SECURITIES AND EXCHANGE COMMISSION
                            Washington, D.C. 20549


                                 FORM 10-Q/A
                              (Amendment No. 1)


                QUARTERLY REPORT PURSUANT TO SECTION 13 OR 15(d)
                    OF THE SECURITIES EXCHANGE ACT OF 1934


For the Quarter Ended March 31, 2005            Commission File Number:  0-3676


                               VSE CORPORATION
            (Exact Name of Registrant as Specified in its Charter)



            DELAWARE                                         54-0649263
 (State or Other Jurisdiction of                         (I.R.S. Employer
  Incorporation or Organization)                        Identification No.) 

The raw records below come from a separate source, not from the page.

-- ==== Sys2Proof/Certificates/Slice0/Obligations.lean ====
section
/-! DEFINITION. The statements for the provers. -/

open Sys2Proof Sys2Proof.Machine

/-! ## Integer, logic, predicate and wave instructions -/

/-- What the integer types mean (R353, R355): a source is read in the type's range and agrees with its low w bits; a
result is clamped with saturation, else reduced modulo 2^w; below 32 bits D holds it extended by its sign. -/
def Obligations.IntegerTypes : Prop :=
  ∀ ty, ty < 8 →
    (∀ n : Nat, tyMin ty ≤ tyVal ty n ∧ tyVal ty n ≤ tyMax ty ∧ ((2 ^ tyWidth ty : Nat) : Int) ∣ tyVal ty n - n) ∧
    (∀ r : Int, tyVal ty (tyResult ty true r) = min (max r (tyMin ty)) (tyMax ty)) ∧
    (∀ r : Int, ((2 ^ tyWidth ty : Nat) : Int) ∣ tyVal ty (tyResult ty false r) - r) ∧
    (∀ (sat : Bool) (r : Int), (tyResult ty sat r : Int) =
      tyVal ty (tyResult ty sat r) % (2 ^ (32 * tyWords ty) : Nat))

/-- The one-word integer instructions (R357), on 32-bit words. -/
def Obligations.OneWordIntegerResults : Prop :=
  ∀ f : F1,
    Computes (.iaddI32 f) true (fun _ x l => word1 (w32 (x l).a + w32 (x l).b)) ∧
    Computes (.isubI32 f) true (fun _ x l => word1 (w32 (x l).a - w32 (x l).b)) ∧
    Computes (.imulI32 f) true (fun _ x l => word1 (w32 (x l).a * w32 (x l).b)) ∧
    Computes (.iminI32 f) true (fun _ x l =>
      word1 (if (w32 (x l).a).slt (w32 (x l).b) then w32 (x l).a else w32 (x l).b)) ∧
    Computes (.imaxI32 f) true (fun _ x l =>
      word1 (if (w32 (x l).a).slt (w32 (x l).b) then w32 (x l).b else w32 (x l).a)) ∧
    Computes (.andB32 f) true (fun _ x l => word1 (w32 (x l).a &&& w32 (x l).b)) ∧
    Computes (.orB32 f) true (fun _ x l => word1 (w32 (x l).a ||| w32 (x l).b)) ∧
    Computes (.xorB32 f) true (fun _ x l => word1 (w32 (x l).a ^^^ w32 (x l).b)) ∧
    Computes (.andnB32 f) true (fun _ x l => word1 (w32 (x l).a &&& ~~~ w32 (x l).b)) ∧
    Computes (.shlB32 f) true (fun _ x l => word1 (w32 (x l).a <<< (w32 (x l).b).toNat)) ∧
    Computes (.shrB32 f) true (fun _ x l => word1 (w32 (x l).a >>> (w32 (x l).b).toNat)) ∧
    Computes (.sraB32 f) true (fun _ x l => word1 ((w32 (x l).a).sshiftRight (w32 (x l).b).toNat)) ∧
    Computes (.notB32 f) true (fun _ x l => word1 (~~~ w32 (x l).a)) ∧
    Computes (.popcB32 f) true (fun _ x l => word1 (w32 (x l).a).cpop) ∧
    Computes (.movi f) true (fun _ _ _ => word1 ((f.a ++ f.b : BitVec 16).signExtend 32))

/-- The exact results of R358 to R360 and R366, read and written by the type. -/
def Obligations.IntegerArithmeticResults : Prop :=
  ∀ (f : F2) (g : F3),
    Computes (.iadd f) true (fun _ x l => typed f.tyN f.sat (tyVal f.tyN (x l).a + tyVal f.tyN (x l).b)) ∧
    Computes (.isub f) true (fun _ x l => typed f.tyN f.sat (tyVal f.tyN (x l).a - tyVal f.tyN (x l).b)) ∧
    Computes (.imul f) true (fun _ x l => typed f.tyN f.sat (tyVal f.tyN (x l).a * tyVal f.tyN (x l).b)) ∧
    Computes (.imulh f) true (fun _ x l =>
      typed f.tyN false (tyVal f.tyN (x l).a * tyVal f.tyN (x l).b / (2 ^ tyWidth f.tyN : Nat))) ∧
    Computes (.imad f) true (fun _ x l =>
      typed f.tyN f.sat (tyVal f.tyN (x l).a * tyVal f.tyN (x l).b + tyVal f.tyN (x l).c)) ∧
    Computes (.idiv f) true (fun _ x l =>
      typed f.tyN false (if tyVal f.tyN (x l).b = 0 then -1 else (tyVal f.tyN (x l).a).tdiv (tyVal f.tyN (x l).b))) ∧
    Computes (.irem f) true (fun _ x l =>
      typed f.tyN false (if tyVal f.tyN (x l).b = 0 then tyVal f.tyN (x l).a
        else (tyVal f.tyN (x l).a).tmod (tyVal f.tyN (x l).b))) ∧
    Computes (.imin f) true (fun _ x l => typed f.tyN false (min (tyVal f.tyN (x l).a) (tyVal f.tyN (x l).b))) ∧
    Computes (.imax f) true (fun _ x l => typed f.tyN false (max (tyVal f.tyN (x l).a) (tyVal f.tyN (x l).b))) ∧
    Computes (.iabs f) true (fun _ x l => typed f.tyN f.sat ((tyVal f.tyN (x l).a).natAbs : Int)) ∧
    Computes (.ineg f) true (fun _ x l => typed f.tyN f.sat (-tyVal f.tyN (x l).a)) ∧
    Computes (.moviImm32 g) true (fun _ _ _ => typed g.w.tyN false
      (if g.w.tyN = 3 then g.imm.toInt else (g.imm.toNat : Int))) ∧
    Computes (.iaddImm32 g) true (fun _ x l => typed g.w.tyN g.w.sat (tyVal g.w.tyN (x l).a +
      (if g.w.tyN = 3 then g.imm.toInt else tyVal g.w.tyN g.imm.toNat))) ∧
    Computes (.lea f) true (fun _ x l => wordsOf 2
      (BitVec.ofNat 64 (x l).a + BitVec.ofInt 64 (tyVal f.tyN (x l).b) <<< f.modAt 8 4).toNat) ∧
    Refuses (.iabs f) (4 ≤ f.tyN ∨ f.bN ≠ 0) ∧ Refuses (.ineg f) (f.bN ≠ 0) ∧ Refuses (.imulh f) (f.sat = true) ∧
    Refuses (.idiv f) (f.sat = true) ∧ Refuses (.irem f) (f.sat = true) ∧
    Refuses (.moviImm32 g) (g.w.aN ≠ 0 ∨ g.w.bN ≠ 0 ∨ g.w.cN ≠ 0) ∧
    Refuses (.iaddImm32 g) (g.w.bN ≠ 0 ∨ g.w.cN ≠ 0 ∨ g.w.isImm = true) ∧
    Refuses (.lea f) ((f.tyN ≠ 2 ∧ f.tyN ≠ 6) ∨ (f.dN < 0xC0 ∧ f.dN % 2 = 1))

/-- Logic, shifts, bit fields and counts (R361 to R363), on bit vectors of the type's width. -/
def Obligations.LogicResults : Prop :=
  ∀ f : F2,
    Computes (.and f) true (fun _ x l => rawBits f.tyN (bv f.tyN (x l).a &&& bv f.tyN (x l).b)) ∧
    Computes (.or f) true (fun _ x l => rawBits f.tyN (bv f.tyN (x l).a ||| bv f.tyN (x l).b)) ∧
    Computes (.xor f) true (fun _ x l => rawBits f.tyN (bv f.tyN (x l).a ^^^ bv f.tyN (x l).b)) ∧
    Computes (.andn f) true (fun _ x l => rawBits f.tyN (bv f.tyN (x l).a &&& ~~~ bv f.tyN (x l).b)) ∧
    Computes (.not f) true (fun _ x l => rawBits f.tyN (~~~ bv f.tyN (x l).a)) ∧
    Computes (.shl f) true (fun _ x l => rawBits f.tyN (bv f.tyN (x l).a <<< (w32 (x l).b).toNat)) ∧
    Computes (.shr f) true (fun _ x l => rawBits f.tyN (bv f.tyN (x l).a >>> (w32 (x l).b).toNat)) ∧
    Computes (.sra f) true (fun _ x l => rawBits f.tyN ((bv f.tyN (x l).a).sshiftRight (w32 (x l).b).toNat)) ∧
    Computes (.rol f) true (fun _ x l => rawBits f.tyN ((bv f.tyN (x l).a).rotateLeft (w32 (x l).b).toNat)) ∧
    Computes (.bfx f) true (fun _ x l =>
      let len := min (field (x l).b 8 8) (tyWidth f.tyN)
      let v := ((bv f.tyN (x l).a >>> field (x l).b 0 8).truncate len : BitVec len)
      typed f.tyN false (if tySigned f.tyN then v.toInt else (v.toNat : Int))) ∧
    Computes (.bfi f) true (fun _ x l =>
      let len := min (field (x l).c 8 8) (tyWidth f.tyN)
      let m := bv f.tyN (2 ^ len - 1) <<< field (x l).c 0 8
      rawBits f.tyN (bv f.tyN (x l).a &&& ~~~ m ||| bv f.tyN (x l).b <<< field (x l).c 0 8 &&& m)) ∧
    Computes (.popc f) true (fun _ x l => wordsOf 1 (bv f.tyN (x l).a).cpop.toNat) ∧
    Computes (.clz f) true (fun _ x l => wordsOf 1 (bv f.tyN (x l).a).clz.toNat) ∧
    Computes (.ctz f) true (fun _ x l => wordsOf 1 (bv f.tyN (x l).a).ctz.toNat) ∧
    Computes (.brev f) true (fun _ x l => rawBits f.tyN (bv f.tyN (x l).a).reverse) ∧
    (∀ i : Instr, i ∈ [Instr.and f, .or f, .xor f, .andn f, .not f, .shl f, .shr f, .sra f, .rol f, .bfi f, .popc f, .clz f,
      .ctz f] → Refuses i (f.tyN < 4)) ∧
    Refuses (.bfi f) (f.isImm = true)

/-- mov copies A with its poison marks, sel the operand its predicate chooses and reads that one alone (R225, R365).
xset and xadd write fields of an index register, and its new value to lt (R211, R367). -/
def Obligations.MoveResults : Prop :=
  (∀ (f : F2) (g : F1),
     Writes (.movB32 g) true (fun env l ws => (Instr.movB32 g).form.a.read env.w (env.w.lane l) = .ok ws) ∧
     Writes (.mov f) true (fun env l ws => ∃ vs, (Instr.mov f).form.a.read env.w (env.w.lane l) = .ok vs ∧
       ws = vs.map (fun v => if tyWidth f.tyN < 32
         then { v with val := BitVec.ofNat 32 (v.val.toNat % 2 ^ tyWidth f.tyN) } else v)) ∧
     Writes (.sel f) true (fun env l ws => ∃ v, (if (env.w.lane l).pred f.cN then (Instr.sel f).form.a
       else (Instr.sel f).form.b).val env.w (env.w.lane l) = .ok v ∧ ws = rawBits f.tyN (bv f.tyN v)) ∧
     Refuses (.mov f) (f.tyN < 4) ∧ Refuses (.sel f) (f.tyN < 4 ∨ 8 ≤ f.cN ∨ f.isImm = true)) ∧
  (∀ (f : F2) (xadd : Bool) (s : State) (env : Env) (a : Nat → Nat),
     let i : Instr := if xadd then .xadd f else .xset f
     s.env? i.form.pidx i.form.pneg = some env → i.form.completes env = true →
     (∀ l ∈ env.lanes, i.form.a.val env.w (env.w.lane l) = .ok (a l)) →
     s.wrote env (fun l =>
       let lane := (env.w.lane l).pop i.form.pops
       let old := ((env.w.lane l).x.getD f.dN 0).toNat
       let low (n : Nat) : Nat := n % 2 ^ 8
       let new := if xadd then old / 2 ^ 8 % 2 ^ 16 * 2 ^ 8 + low (old + a l)
         else if f.modAt 8 4 = 0 then a l % 2 ^ 24
         else if f.modAt 8 4 = 1 then old / 2 ^ 8 % 2 ^ 16 * 2 ^ 8 + low (a l)
         else if f.modAt 8 4 = 2 then old / 2 ^ 16 % 2 ^ 8 * 2 ^ 16 + low (a l) * 2 ^ 8 + low old
         else low (a l) * 2 ^ 16 + old % 2 ^ 16
       if hasLane env.act l then
         { lane with x := putAt lane.x f.dN (w32 new), lt := { lo := { val := w32 new } } } else env.w.lane l) (exec i s))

       2550 Huntington Avenue
        Alexandria, Virginia                                 22303-1499
  (Address of Principal Executive Offices)                   (Zip Code) 
           
Registrant's Telephone Number, Including Area Code:        (703) 960-4600

Securities registered pursuant to Section 12(b) of the Act:    None
Securities registered pursuant to Section 12(g) of the Act:

                    Common Stock, par value $.05 per share
                              (Title of Class)


Indicate by check mark whether the Registrant is an accelerated filer (as
defined in Rule 12b-2 of the Act).  Yes [ ]    No [x]

Indicate by check mark whether the registrant (1) has filed all reports
required to be filed by Section 13 or 15(d) of the Securities Exchange Act of
1934 during the preceding 12 months (or for such shorter period that the
registrant was required to file such reports), and (2) has been subject to such
filing requirements for the past 90 days.  Yes [x]    No [ ]     

Number of shares of Common Stock outstanding as of April 27, 2005: 2,279,625.






Item 4.    Controls and Procedures

As of the end of the period covered by this report, based on our management's
evaluation, with the participation of VSE Corporation's Chief Executive Officer
and Chief Financial Officer, of the effectiveness of the disclosure controls and
procedures (as defined in Rules 13a-15(e) or 15d - 15(e) under the Securities
Exchange Act of 1934, as amended) our Chief Executive Officer and Chief
Financial Officer have concluded that our disclosure controls and procedures are
effective in ensuring that information required to be disclosed by us in reports
filed or submitted under the Exchange Act is recorded, processed, summarized and
reported within the time periods specified in the Securities and Exchange
Commission's rules and forms.

There was no change in our internal control over financial reporting during our
first quarter of fiscal 2005 that has materially affected, or is reasonably l
ikely to materially affect, our internal control over financial reporting.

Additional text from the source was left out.